Work required:
Find the line with "rfl⟩ := memRead_done hr" and the line with "access ha =>" in the entries below; output exactly those two lines, every line between them, and no others.
★ ★ ★ ★
-- ==== Sys2Proof/Laws/Step.lean ====
section
/-! SUPPORT. What one turn can do, said once per kind of turn, and the frame of an instruction. -/

namespace Sys2Proof.Machine

/-! ### One step by its turn -/

theorem step_alone {s : State} (h : s.turns = []) : step s = coreStep s := by
  simp [step, takeNextTurn, h]

theorem step_turn {s : State} {t : Turn} {rest : List Turn} (h : s.turns = t :: rest) :
    step s = takeTurn t { s with turns := rest } := by
  simp [step, takeNextTurn, h]

/-- A step is one turn taken in the state that no longer lists it. -/
theorem step_cases (s : State) : ∃ t rest, step s = takeTurn t { s with turns := rest } := by
  cases h : s.turns with
  | nil => exact ⟨.core, [], by rw [step_alone h, ← h]; rfl⟩
  | cons t rest => exact ⟨t, rest, step_turn h⟩

theorem hostAccess_ok {ha : HaWord} {i : Instr} (s : State) (h : decode ha = .ok i) : hostAccess ha s = exec i s := by
  simp [hostAccess, h]

/-- A host access that answers a next state ran a decoded instruction. -/
theorem hostAccess_next {ha : HaWord} {s t : State} (h : hostAccess ha s = .next t) :
    ∃ i, decode ha = .ok i ∧ exec i s = .next t := by
  unfold hostAccess at h
  split at h
  · next i hi => exact ⟨i, hi, h⟩
  · cases h

/-! ### What an instruction can do -/

/-- Every instruction answers a next state, and leaves memory, the platform, the turns and the draws alone. -/
theorem exec_next (i : Instr) (s : State) : ∃ t, exec i s = .next t ∧
    t.mem = s.mem ∧ t.platform = s.platform ∧ t.turns = s.turns ∧ t.draws = s.draws := by
  cases i <;> refine ⟨_, rfl, ?_⟩ <;> simp [commandWrite] <;> (split <;> simp)

/-- An instruction leaves the internal state alone, but for a START that launches a command. -/
theorem exec_seq {i : Instr} {s t : State} (h : exec i s = .next t) :
    t.seq = s.seq ∨ (i = .wrCmdStart ∧ s.regs.STATUS.BUSY = false ∧ check s.regs = .none ∧
      blockCount s.regs ≠ 0 ∧ t = launch (startClear s)) := by
  cases i <;> (simp only [exec, execRdCtrl, execRdCmd, execRdStatus, execRdBlkdone, execRdNblk, execRdStateAddr,
    execRdSrcAddr, execRdDstAddr, execRdSrcLen, execRdDstLen, execWrCtrl, execWrCmdNop, execWrCmdStart, execWrCmdIllegal,
    execWrStatus, execWrBlkdone, execWrNblk, execWrStateAddr, execWrSrcAddr, execWrDstAddr, execWrSrcLen, execWrDstLen,
    execRsvd28To2C, execRsvd30To3C, commandWrite, Host.Outcome.next.injEq] at h; subst h)
  case wrCmdStart =>
    by_cases hb : s.regs.STATUS.BUSY = true
    · exact .inl (by rw [if_pos hb]; rfl)
    · rw [if_neg hb]
      unfold startCommand
      dsimp only
      split
      · exact .inl rfl
      · split
        · exact .inl rfl
        · next h1 h2 => exact .inr ⟨rfl, by simpa using hb, by simpa using h1, h2, rfl⟩
  all_goals first
    | exact .inl rfl
    | (left; split <;> rfl)
    | (left; simp)

/-- The cases of an instruction: everything it can do to the state. -/
inductive ExecCase (s : State) : State → Prop where
  | none : ExecCase s s
  | read (v : Word) : ExecCase s (replyRead v s)
  | control (v : Word) : ExecCase s { s with regs := { s.regs with CTRL := Ctrl.ofWord v } }
  | status (v : Word) : ExecCase s (acknowledge v s)
  | config (hb : s.regs.STATUS.BUSY = false) (nblk sta src dst srcl dstl : Word) : ExecCase s { s with regs := { s.regs with
      NBLK := nblk, STATE_ADDR := sta, SRC_ADDR := src, DST_ADDR := dst, SRC_LEN := srcl, DST_LEN := dstl } }
  | busy (hb : s.regs.STATUS.BUSY = true) : ExecCase s (busyCommand s)
  | fail (hb : s.regs.STATUS.BUSY = false) (e : ErrCode) (he : e ≠ .none) : ExecCase s (failCommand e s)
  | done (hb : s.regs.STATUS.BUSY = false) : ExecCase s (signalDone (startClear s))
  | launch (hb : s.regs.STATUS.BUSY = false) (hc : check s.regs = .none) (hm : blockCount s.regs ≠ 0) :
      ExecCase s (launch (startClear s))

theorem writeConfig_cases {s : State} {f : Regs → Regs}
    (h : s.regs.STATUS.BUSY = false → ExecCase s { s with regs := f s.regs }) : ExecCase s (writeConfig f s) := by
  unfold writeConfig
  split
  · exact .none
  · next hb => exact h (by simpa using hb)

theorem failCommand_startClear (e : ErrCode) (s : State) : failCommand e (startClear s) = failCommand e s := rfl

theorem commandWrite_cases {s : State} {f : State → State} (h : s.regs.STATUS.BUSY = false → ExecCase s (f s)) :
    ExecCase s (commandWrite f s) := by
  unfold commandWrite
  split
  · next hb => exact .busy hb
  · next hb => exact h (by simpa using hb)

/-- Everything an instruction can do. -/
theorem exec_cases {i : Instr} {s t : State} (h : exec i s = .next t) : ExecCase s t := by
  cases i <;> cases h
  case wrCtrl v => exact .control v
  case wrStatus v => exact .status v
  case wrBlkdone => exact .none
  case wrCmdNop => exact commandWrite_cases fun _ => .none
  case wrCmdIllegal => exact commandWrite_cases fun hb => .fail hb _ (by decide)
  case wrCmdStart =>
    refine commandWrite_cases fun hb => ?_
    unfold startCommand
    dsimp only
    split
    · next he => exact .fail hb _ he
    · next he =>
      split
      · exact .done hb
      · next hm => exact .launch hb (by simpa using he) hm
  case rsvd28To2C w _ _ => cases w <;> [exact .read 0; exact .none]
  case rsvd30To3C w _ _ => cases w <;> [exact .read 0; exact .none]
  all_goals first
    | exact .read _
    | exact writeConfig_cases fun hb => .config hb ..

/-! ### What a bus move of the host can do -/

/-- The cases of a bus move of the host that answers a next state. -/
inductive BusCase (m : BusMove) (s : State) : State → Prop where
  /-- A register access, or one that faulted before it reached CORE. -/
  | register (i : Instr) (t : State) (h : exec i s = .next t) : BusCase m s t
  /-- A read of memory, or a read that faulted: it changes the host's own value only. -/
  | read (v : Option Word) (d : Nat) (h : m.kind = .read) : BusCase m s { s with rdata := v, draws := d }
  /-- A write that faulted. -/
  | lost (h : m.kind = .write) (hf : s.platform.busFault ⟨m.addr.toNat, m.width, .write⟩ = true) : BusCase m s s
  /-- A write of memory. -/
  | write (h : m.kind = .write) (ha : m.addr.toNat + m.width.bytes ≤ Config.addressSpace)
      (hf : s.platform.busFault ⟨m.addr.toNat, m.width, .write⟩ = false)
      (hd : ∀ i < m.width.bytes, s.platform.isDevice (m.addr.toNat + i) = false) :
      BusCase m s { s with mem := s.mem.writeBytes m.addr.toNat (leBytes m.width.bytes m.data) }

/-- An access touches the window exactly when one of its bytes lies there. -/
theorem touchesWindow_iff {p : Platform} {a n : Nat} (hn : 0 < n) :
    touchesWindow p a n = true ↔ ∃ b, a ≤ b ∧ b < a + n ∧ p.inWindow b = true := by
  simp only [touchesWindow, Platform.inWindow, Bool.and_eq_true, decide_eq_true_eq]
  have hb : (0 : Nat) < Config.windowBytes := by decide
  constructor
  · rintro ⟨h1, h2⟩
    exact ⟨max a p.coreBase.toNat, by omega, by omega, by omega, by omega⟩
  · rintro ⟨b, h1, h2, h3, h4⟩
    omega

/-- A bus access whose bytes all lie outside the window is an access to memory. -/
theorem hostBus_outside {m : BusMove} {s : State}
    (h : ∀ i < m.width.bytes, s.platform.inWindow (m.addr.toNat + i) = false) : hostBus m s = hostMemoryAccess m s := by
  have hw : 0 < m.width.bytes := by cases m.width <;> decide
  have ht : touchesWindow s.platform m.addr.toNat m.width.bytes = false := by
    by_contra hc
    obtain ⟨b, h1, h2, h3⟩ := (touchesWindow_iff hw).mp (by simpa using hc)
    have := h (b - m.addr.toNat) (by omega)
    rw [Nat.add_sub_cancel' h1, h3] at this
    cases this
  unfold hostBus
  rw [if_neg (by simp [ht])]

/-- A bus access that touches the window is a register access, or is refused (R15). -/
theorem hostBus_inside {m : BusMove} {s : State} {a : Nat} (h1 : m.addr.toNat ≤ a) (h2 : a < m.addr.toNat + m.width.bytes)
    (h3 : s.platform.inWindow a = true) : hostBus m s = hostRegisterAccess m s := by
  unfold hostBus
  rw [if_pos ((touchesWindow_iff (by omega)).mpr ⟨a, h1, h2, h3⟩)]

/-- Ordinary memory lies outside the window. -/
theorem inWindow_of_ordinary {p : Platform} {a : Nat} (h : p.isDevice a = false) : p.inWindow a = false := by
  simp only [Platform.isDevice, Bool.or_eq_false_iff] at h
  exact h.1

theorem hostBusFault_read {m : BusMove} (h : m.kind = .read) (s : State) : hostBusFault m s = { s with rdata := none } := by
  simp [hostBusFault, h]

theorem hostBusFault_write {m : BusMove} (h : m.kind = .write) (s : State) : hostBusFault m s = s := by
  simp [hostBusFault, h]

/-- A bus move of the host that faulted. -/
theorem hostBusFault_cases {m : BusMove} {s : State} (hf : s.platform.busFault ⟨m.addr.toNat, m.width, m.kind⟩ = true) :
    BusCase m s (hostBusFault m s) := by
  cases hk : m.kind with
  | read => rw [hostBusFault_read hk]; exact .read none s.draws hk
  | write => rw [hostBusFault_write hk]; exact .lost hk (hk ▸ hf)

theorem hostBus_cases {m : BusMove} {s t : State} (h : hostBus m s = .next t) : BusCase m s t := by
  unfold hostBus at h
  split at h
  · unfold hostRegisterAccess at h
    dsimp only at h
    split at h
    · split at h
      · next hf =>
        cases h
        exact hostBusFault_cases hf
      · split at h <;>
        · obtain ⟨i, _, hi⟩ := hostAccess_next h
          exact .register i t hi
    · cases h
  · unfold hostMemoryAccess at h
    split at h
    · next hk =>
      rcases resume_next h with ⟨⟨v, u⟩, hr, rfl⟩ | ⟨hr, rfl⟩
      · obtain ⟨_, _, rfl, rfl⟩ := memRead_done hr
        exact .read _ _ hk
      · exact hostBusFault_cases (hk ▸ (memRead_busFault.mp hr).2)
    · next hk =>
      rcases resume_next h with ⟨u, hr, rfl⟩ | ⟨hr, rfl⟩
      · obtain ⟨h1, h2, h3, rfl⟩ := memWrite_done hr
        exact .write hk h1 h2 h3
      · exact hostBusFault_cases (hk ▸ (memWrite_busFault.mp hr).2)

/-! ### The induction of every invariant -/

/-- A property of states that no kind of effect breaks is kept by every step. -/
theorem step_keeps {P : State → Prop}
    (turn : ∀ s l, P s → P { s with turns := l })
    (core : ∀ s t, P s → CoreCase s t → P t)
    (host : ∀ s t, P s → ExecCase s t → P t)
    (read : ∀ s v d, P s → P { s with rdata := v, draws := d })
    (write : ∀ s a bs, P s → a + bs.length ≤ Config.addressSpace → P { s with mem := s.mem.writeBytes a bs })
    (reset : ∀ s, P s → P (applyReset s)) {s t : State} (hs : P s) (h : step s = .next t) : P t := by
  obtain ⟨u, rest, hu⟩ := step_cases s
  rw [hu] at h
  have hs' := turn s rest hs
  generalize { s with turns := rest } = s' at h hs'
  cases u with
  | core => exact core _ _ hs' (coreStep_cases h)
  | access ha =>
    obtain ⟨i, _, hi⟩ := hostAccess_next h
    exact host _ _ hs' (exec_cases hi)
  | bus m =>
    cases hostBus_cases h with
    | register i t hi => exact host _ _ hs' (exec_cases hi)
    | read v d => exact read _ _ _ hs'
    | lost => exact hs'
    | write _ ha => exact write _ _ _ hs' (by simpa using ha)
  | reset =>
    cases h
    exact reset _ hs'

end Sys2Proof.Machine
end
★ ★ ★ ★
Answer:
      · obtain ⟨_, _, rfl, rfl⟩ := memRead_done hr
        exact .read _ _ hk
      · exact hostBusFault_cases (hk ▸ (memRead_busFault.mp hr).2)
    · next hk =>
      rcases resume_next h with ⟨u, hr, rfl⟩ | ⟨hr, rfl⟩
      · obtain ⟨h1, h2, h3, rfl⟩ := memWrite_done hr
        exact .write hk h1 h2 h3
      · exact hostBusFault_cases (hk ▸ (memWrite_busFault.mp hr).2)

/-! ### The induction of every invariant -/

/-- A property of states that no kind of effect breaks is kept by every step. -/
theorem step_keeps {P : State → Prop}
    (turn : ∀ s l, P s → P { s with turns := l })
    (core : ∀ s t, P s → CoreCase s t → P t)
    (host : ∀ s t, P s → ExecCase s t → P t)
    (read : ∀ s v d, P s → P { s with rdata := v, draws := d })
    (write : ∀ s a bs, P s → a + bs.length ≤ Config.addressSpace → P { s with mem := s.mem.writeBytes a bs })
    (reset : ∀ s, P s → P (applyReset s)) {s t : State} (hs : P s) (h : step s = .next t) : P t := by
  obtain ⟨u, rest, hu⟩ := step_cases s
  rw [hu] at h
  have hs' := turn s rest hs
  generalize { s with turns := rest } = s' at h hs'
  cases u with
  | core => exact core _ _ hs' (coreStep_cases h)
  | access ha =>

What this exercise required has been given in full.